A lot of the work has been smaller pieces on paper or found objects that notate personal realizations about society, my own journey of slow awakening and growth, continuing to be in acceptance of life on life’s terms as I become more set in my ways so to speak, power systems and their effects on the people they seem to contain, honoring roots and forces of creative metaphysical energy in a world that becomes increasingly contained on a screen, the deconstruction of my own privilege digging deeper into accepting truths of where I am from and honoring people who were blighted, letting go of the armor of ego and the shadows of survival mechanisms wrought and taught in ignorance and misguided notions of success and fear. It is all there. It is all so hard to explain, yet we all feel it all the time even if we are not aware of it. It is that awareness I hope to transmit through my work, my own growing awareness and possibly ways of presenting my own journey that opens someone else eyes in new ways. I just want to keep learning, exploring, creating, and being honest with myself and the world I am a part of.

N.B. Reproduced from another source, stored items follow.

/-- Samples per packet by PTIME and rate (R469). -/
def ptimeK (ptime rate : Nat) : Nat :=
  (match ptime with | 0 => 6 | 1 => 12 | 2 => 16 | 3 => 48 | _ => 192) * (rate + 1)
def Engine.fK (e : Engine) (tx : Bool) (f : Nat) : Nat := ptimeK (bitsOf (e.fw tx f 0) 2 3) (e.fRate tx f)

/-- Payload bytes (R470). -/
def Engine.fBytes (e : Engine) (tx : Bool) (f : Nat) : Nat :=
  e.fK tx f * e.fCh tx f * (if e.fL24 tx f then 3 else 2)

/-- LINKOFS, BUFLEN, LATE, EARLY and LOSS_MS of a receive flow. -/
def Engine.fLo (e : Engine) (f : Nat) : Nat := bitsOf (e.fw false f 10) 0 16
def Engine.fLen (e : Engine) (f : Nat) : Nat := bitsOf (e.fw false f 10) 16 16
def Engine.fLate (e : Engine) (f : Nat) : Nat := (e.fw false f 11).toNat
def Engine.fEarly (e : Engine) (f : Nat) : Nat := (e.fw false f 12).toNat
def Engine.fLoss (e : Engine) (f : Nat) : Nat := bitsOf (e.fw false f 1) 16 16

/-- Network channels at the current rate. -/
def Engine.netChans (e : Engine) : Nat := if e.on TICK_CFG_RATE then 1024 else 2048

/-- Line bits a packet of a transmit leg takes, times packets a second (R487). -/
def Engine.legLoad (e : Engine) (f p : Nat) : Nat :=
  let tag := if bitOf (e.fw true f (7 + 4 * p)) 28 then 4 else 0
  let fs := if e.fRate true f = 1 then 96000 else 48000
  if e.hasLeg true f p then 8 * (e.fBytes true f + 78 + tag) * fs / e.fK true f else 0

/-- The committed load of port `p` with flows `l` (R487). -/
def Engine.portLoad (e : Engine) (l : List Nat) (p : Nat) : Nat := (l.map fun f => e.legLoad f p).sum

/-- FLOW_LOAD shows the committed load in Mb/s. -/
def Engine.loadShow (e : Engine) : Engine :=
  let l := e.flowsOn true
  (e.put (FLOW_LOAD_MBPS 0) (e.portLoad l 0 / 1000000)).put (FLOW_LOAD_MBPS 1) (e.portLoad l 1 / 1000000)

/-! ### Enabling -/

/-- The bits of word `w` of a flow's entry that are kept: the fields of R471 and R472 and
those marked zero; the others are reserved (R6). -/
def flowMask (tx : Bool) (w : Nat) : Word :=
  match tx, w with
  | false, 1 => 0xFFFF007F#32 | false, 6 => 0x1FFFFFFF#32 | false, 9 => 0x1FFFFFFF#32
  | true, 1 => 0x00FF3F7F#32 | true, 13 => 0xFFFFFFC0#32
  | _, _ => 0xFFFFFFFF#32

/-- Reason 1 FIELD: a reserved PTIME, a field marked zero that is not, no leg, LOSS_MS or TTL
out of range (R471, R472, R474). -/
def Engine.flowField (e : Engine) (tx : Bool) (f : Nat) : Bool :=
  let w := fun k => e.fw tx f k
  let zero (k lo n : Nat) : Bool := bitsOf (w k) lo n == 0
  let common := decide (bitsOf (w 0) 2 3 < 5) && zero 0 28 4 && bitsOf (w 0) 22 2 != 0 && zero 13 0 6
    && decide ((e.cpVal (flowAddr tx f 14)).toNat < 2)
  !(common && if tx then
      zero 0 25 3 && bitsOf (w 1) 16 8 != 0
    else
      decide (1 ≤ e.fLoss f ∧ e.fLoss f ≤ 10000))

/-- Reason 3 SIZE: the payload limit of a port (R470). -/
def Engine.flowSize (e : Engine) (tx : Bool) (f : Nat) : Bool :=
  (List.range 2).any fun p =>
    e.hasLeg tx f p && decide ((if e.on (NET_CFG_JUMBO p) then 8960 else 1440) < e.fBytes tx f)

/-- Reason 4 CHANNELS. -/
def Engine.flowChans (e : Engine) (tx : Bool) (f : Nat) : Bool :=
  let lo := e.fFirst tx f
  let hi := lo + e.fCh tx f
  decide (e.netChans < hi)
    || (!tx && (e.flowsOn false).any fun k =>
        k != f && decide (e.fFirst false k < hi ∧ lo < e.fFirst false k + e.fCh false k))

/-- Reason 5 GRANT. -/
def Engine.flowGrant (e : Engine) (tx : Bool) (f : Nat) : Bool :=
  match e.flowOwner tx f with
  | none => false
  | some t => (List.range (e.fCh tx f)).any fun c =>
      let i := e.fFirst tx f + c
      if tx then e.destOwner i != some t else !e.granted i t

/-- Reason 6 TIMING. -/
def Engine.flowTiming (e : Engine) (f : Nat) : Bool :=
  let fs := e.fs
  let ns (samples : Nat) : Nat := samples * 1000000000
  let late := e.fLate f
  let early := e.fEarly f
  decide (ns (e.fLo f + 1) < (late + 2000) * fs)
    || decide (20000000 < late + early)
    || decide (e.fLen f < e.fLo f + e.fK false f + (early * fs + 999999999) / 1000000000)
    || decide (20 * fs < e.fLen f * 1000) || decide (e.fLen f * 4000 < fs)
    || decide (e.fLoss f * 1000000 * fs ≤ (late + early) * fs + ns (e.fK false f))

/-- Reason 8 KEY. -/
def Engine.flowKey (e : Engine) (f : Nat) : Bool :=
  (List.range 2).any fun p => e.hasLeg false f p && (e.flowsOn false).any fun k =>
    k != f && e.hasLeg false k p && e.legKey k p == e.legKey f p

/-- Words of a flow's buffer (R475). -/
def Engine.fBufWords (e : Engine) (tx : Bool) (f : Nat) : Nat :=
  (if tx then 2 * e.fK true f else e.fLen f) * e.fCh tx f

/-- Reason 9 BUFFER. -/
def Engine.flowBuf (e : Engine) (tx : Bool) (f : Nat) : Bool :=
  !e.portBuf 0x43 (e.fBuf tx f) (4 * e.fBufWords tx f)

/-- The first reason of R474 that refuses an enable. -/
def Engine.flowRefusal (e : Engine) (tx : Bool) (f : Nat) : Option Nat :=
  if e.flowField tx f then some 1
  else if e.fRate tx f ≠ e.get TICK_CFG_RATE then some 2
  else if e.flowSize tx f then some 3
  else if e.flowChans tx f then some 4
  else if e.flowGrant tx f then some 5
  else if !tx && e.flowTiming f then some 6
  else if tx && (List.range 2).any (fun p =>
      decide (9000000000 < e.portLoad (f :: (e.flowsOn true).filter (· != f)) p) && e.hasLeg true f p) then some 7
  else if !tx && e.flowKey f then some 8
  else if e.flowBuf tx f then some 9
  else none

/-- The status words of a flow cleared. -/
def Engine.flowClear (e : Engine) (tx : Bool) (f : Nat) : Engine :=
  (List.range 8).foldl (fun e k => e.wr (flowStat tx f k) 0#32) e

/-- A flow stops (R474): a receive flow's channels read zero at once; its state is OFF. -/
def Engine.flowStop (e : Engine) (tx : Bool) (f : Nat) : Engine :=
  if tx then (e.put ⟨flowStat true f 0, 0, 1⟩ 0).updNet fun x => { x with txNext := Tbl.set none x.txNext f none }
  else (e.put ⟨flowStat false f 0, 0, 2⟩ 0).updNet fun x => { x with rx := Tbl.set {} x.rx f {} }

/-- The CTRL pair of flow `f` takes effect (R473, R474). -/
def Engine.flowCtrl (e : Engine) (by_ : Sender) (tx : Bool) (f : Nat) (v : Word) : Engine :=
  let a := flowAddr tx f 14
  let may := by_.isCC || (match e.flowOwner tx f with | some t => by_.isTenant t | none => false)
  if may = false then e.ownFault by_ a true
  else if bitOf v 0 = false then
    let was := e.flowEn tx f
    let e := e.wrCp a v
    if was then (e.flowStop tx f).loadShow else e
  else
    let e' := e.wrCp a v
    match e'.flowRefusal tx f with
    | some r => e.flowEvt tx f 0x01 .warn by_.hm r
    | none =>
      let e := e'.flowClear tx f
      if tx then (e.put ⟨flowStat true f 0, 0, 1⟩ 1).loadShow
      else (e.put ⟨flowStat false f 0, 0, 2⟩ 1).updNet fun x => { x with rx := Tbl.set {} x.rx f {} }

/-- FLOW_ENABLE: the pair with EN = 1. -/
def execFlowEnable (by_ : Sender) (tx : Bool) (f : Nat) (s : State) : Out :=
  s.eff fun e => e.rowWrite by_ [(flowAddr tx (f % 1024) 14, 1#32)] fun e =>
    e.flowCtrl by_ tx (f % 1024) 1#32

/-- FLOW_DISABLE: the pair with EN = 0. -/
def execFlowDisable (by_ : Sender) (tx : Bool) (f : Nat) (s : State) : Out :=
  s.eff fun e => e.rowWrite by_ [(flowAddr tx (f % 1024) 14, 0#32)] fun e =>
    e.flowCtrl by_ tx (f % 1024) 0#32

/-- A write of another word of a flow entry (R473). -/
def Engine.flowWordWrite (e : Engine) (by_ : Sender) (tx : Bool) (f w : Nat) (v : Word) : Engine :=
  let a := flowAddr tx f w
  let may := by_.isCC || (match e.flowOwner tx f with | some t => by_.isTenant t | none => false)
  if may = false then e.ownFault by_ a true
  else if e.flowEn tx f then e.flowEvt tx f 0x01 .warn by_.hm 10
  else e.wr a (v &&& flowMask tx w)

/-- RUN is set: flows that no longer fit the rate are disabled (R476). -/
def Engine.flowCapacity (e : Engine) : Engine :=
  let stop (tx : Bool) (e : Engine) (f : Nat) : Engine :=
    let r := if e.fRate tx f ≠ e.get TICK_CFG_RATE then 2 else if e.flowChans tx f then 4 else 0
    if r = 0 then e
    else ((e.wrCp (flowAddr tx f 14) 0#32).flowStop tx f).flowEvt tx f 0x01 .warn 0xFF r
  let e := (e.flowsOn false).foldl (stop false) e
  ((e.flowsOn true).foldl (stop true) e).loadShow

/-! ### Receive -/

def Engine.rxFlow (e : Engine) (f : Nat) : RxFlow := Tbl.get {} e.net.rx f
def Engine.updRx (e : Engine) (f : Nat) (g : RxFlow → RxFlow) : Engine :=
  e.updNet fun x => { x with rx := Tbl.set {} x.rx f (g (Tbl.get {} x.rx f)) }

/-- The counters of a receive flow's status words. -/
def rxCnt (f w lo n : Nat) : Fld := ⟨flowStat false f w, lo, n⟩
def rxState (f : Nat) : Fld := rxCnt f 0 0 2
def rxLegUp (f p : Nat) : Fld := rxCnt f 0 (4 + p) 1
def rxFault (f : Nat) : Fld := rxCnt f 0 8 1

/-- The alignment A of a flow. -/
def Engine.fA (e : Engine) (f : Nat) : Int := (e.rd (flowStat false f 1)).toInt

/-- The number congruent to `v` modulo 2^k nearest to `near`. -/
def nearMod (k : Nat) (near : Int) (v : Nat) : Int :=
  let d := ((v : Int) - near) % 2 ^ k
  near + if 2 ^ (k - 1) ≤ d then d - 2 ^ k else d

/-- An RTP packet (R470). -/
structure Rtp where
  pt   : Nat
  seq  : Nat
  ts   : Nat
  ssrc : Nat
  src  : Nat
  off  : Nat
  len  : Nat
  good : Bool

/-- The RTP header of a media packet, CSRC entries and extension skipped and padding
removed (R470). -/
def rtpOf (f : List Byte) : Rtp :=
  let l4 := frL4 f
  let q := l4 + 8
  let b0 := frB f q
  let h := 12 + 4 * (b0 % 16)
  let h := if b0.testBit 4 then h + 4 + 4 * frN f (q + h + 2) 2 else h
  let udp := frN f (l4 + 4) 2
  let body := udp - 8 - h
  let pad := if b0.testBit 5 then frB f (l4 + udp - 1) else 0
  { pt := frB f (q + 1) % 128, seq := frN f (q + 2) 2, ts := frN f (q + 4) 4, ssrc := frN f (q + 8) 4,
    src := frN f (frL3 f + 12) 4, off := q + h, len := body - pad, good := b0 / 64 == 2 && udpSumOk f }

/-- A channel's samples of a payload, placed in s.31 (R468). -/
def payloadWord (f : List Byte) (off : Nat) (l24 : Bool) (i : Nat) : Word :=
  if l24 then BitVec.ofNat 32 (frN f (off + 3 * i) 3 * 2 ^ 8)
  else BitVec.ofNat 32 (frN f (off + 2 * i) 2 * 2 ^ 16)

/-- The slot of media clock `m`. -/
def Engine.slotOf (e : Engine) (f : Nat) (m : Int) : Nat := (m % (e.fLen f : Int)).toNat

/-- An accepted packet's samples written and tagged (R479). -/
def Engine.rxWrite (e : Engine) (f : Nat) (fr : List Byte) (r : Rtp) (m : Int) : Engine :=
  let k := e.fK false f
  let ch := e.fCh false f
  let buf := e.fBuf false f
  let l24 := e.fL24 false f
  (List.range k).foldl (fun e (i : Nat) =>
    let s := e.slotOf f (m + (i : Int))
    let ws := (List.range ch).map fun c => payloadWord fr r.off l24 (i * ch + c)
    (e.memWrite none (buf + 4 * (s * ch)) ws).updRx f fun x => { x with
      tag := Tbl.set none x.tag s (some (m + (i : Int))) }) e

/-- The slots a packet of media clock `m` wrote are made invalid (R483). -/
def Engine.rxUnwrite (e : Engine) (f : Nat) (m : Int) : Engine :=
  (List.range (e.fK false f)).foldl (fun e (i : Nat) =>
    let s := e.slotOf f (m + (i : Int))
    if Tbl.get none (e.rxFlow f).tag s = some (m + (i : Int)) then
      e.updRx f fun x => { x with tag := Tbl.set none x.tag s none }
    else e) e

/-- MERGE_CONFLICT once per episode, which ends after 1 s without one (R483). -/
def Engine.mergeConflict (e : Engine) (f seq : Nat) : Engine :=
  let e := e.count (rxCnt f 7 0 16)
  let again := match (e.rxFlow f).conflict with | some c => decide (e.now < c + oneSecCyc) | none => false
  let e := e.updRx f fun x => { x with conflict := some e.now }
  if again then e else e.flowEvt false f 0x07 .warn 0xFF seq

/-- A leg is up and the flow PLAYING at an accepted packet (R484, R485). -/
def Engine.rxAlive (e : Engine) (f p : Nat) : Engine :=
  let x := e.rxFlow f
  let e := e.put (rxLegUp f p) 1
  let e := if (if p = 0 then x.down0 else x.down1) then e.flowEvt false f 0x03 .note 0xFF p else e
  let e := e.updRx f fun x => if p = 0 then { x with down0 := false, un0 := 0 } else { x with down1 := false, un1 := 0 }
  let st := e.get (rxState f)
  let e := e.put (rxState f) 2
  if st = 3 then (e.updRx f fun x => { x with inval := 0 }).flowEvt false f 0x05 .note 0xFF 0 else e

/-- A packet inside its window (R482, R483): DUP on the same leg; the NET0 copy governs. -/
def Engine.rxAccept (e : Engine) (f p : Nat) (fr : List Byte) (r : Rtp) (m : Int) : Engine :=
  let x := e.rxFlow f
  let ref := if p = 0 then x.last0.orElse (fun _ => x.last1) else x.last1.orElse (fun _ => x.last0)
  let seq : Int := match ref with | some n => nearMod 16 n r.seq | none => r.seq
  let old := x.pkts.find? fun q => q.seq == seq
  let leg (q : RxPkt) : Bool := if p = 0 then q.leg0 else q.leg1
  if (old.map leg).getD false then e.count (rxCnt f 5 0 16)
  else
    let e := (e.count (rxCnt f (2 + p) 0 32)).rxAlive f p
    let e := e.updRx f fun x => { (if p = 0 then { x with last0 := some seq } else { x with last1 := some seq }) with
      refused := 0, verd := some (x.verd.getD seq) }
    match old with
    | none =>
      (e.rxWrite f fr r m).updRx f fun x => { x with
        pkts := x.pkts ++ [{ seq := seq, m := m, leg0 := p == 0, leg1 := p == 1 }] }
    | some q =>
      let e := e.updRx f fun x => { x with pkts := x.pkts.map fun y =>
        if y.seq == seq then { y with leg0 := true, leg1 := true, m := if p = 0 then m else y.m } else y }
      let e := if q.m = m then e else e.mergeConflict f r.seq
      if p = 1 then e
      else (if q.m = m then e else e.rxUnwrite f q.m).rxWrite f fr r m

/-- Re-centring at the eighth consecutive refusal (R486): A moves by the packet's distance
from the middle of the window, every slot is invalid, and the packet is accepted. -/
def Engine.rxRecentre (e : Engine) (f p : Nat) (fr : List Byte) (r : Rtp) (m ta : Int) : Engine :=
  let fs : Int := e.fs
  let np := (m + e.fA f) * oneSec
  let mid := ((e.fLate f : Int) - e.fEarly f) * 2 ^ 31 * fs
  let a := e.fA f + rndDiv (ta * fs - np - mid) oneSec
  let e := e.wr (flowStat false f 1) (wordOfInt a)
  let e := e.updRx f fun x => { x with tag := [], pkts := [], verd := none, refused := 0 }
  (e.flowEvt false f 0x06 .warn 0xFF (wordOfInt a).toNat).rxAccept f p fr r m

2019 brought a sense of fluidity into perspective that was very much needed. Rather than a year partitioned by single huge or climactic events, it was more of a constant trudge through experiences, work, and responsibilities that continued to challenge and elevate. I can’t much talk about politics of our age anymore (as they are incredibly frustrating and negative, but that is not to say that I retreat from trying to be a force of good in the world) but to say that, as I have read more of history this last year, the feudal systems of empires created by the Romans and later the Monotheistic rooted empires that have dominated history since Rome adopted Christianity have not ceased to enact pretty much the same sort of subjugation through ideals, fears, and patriarchal power for over 2000 years. It all seems like a blur now because in honesty, while we seem to think that so much has changed, often it is just the actors and the terms that have changed, the inherent way in which human greed for power supports the structures that have been in place for thousands of years does not change (or it does but then repeats itself, time is a flat circle lol), and continues to become even more engrained. So I choose to act where I can, observe, and simply record my own experience through my art whether it be in realization of these tethers of history, of the beauty that exists within the world at all times despite humanity’s inherent conflict with itself, or even that that conflict breeds so much that is amazing and moves in so many different directions. Awe is not always a question of morality.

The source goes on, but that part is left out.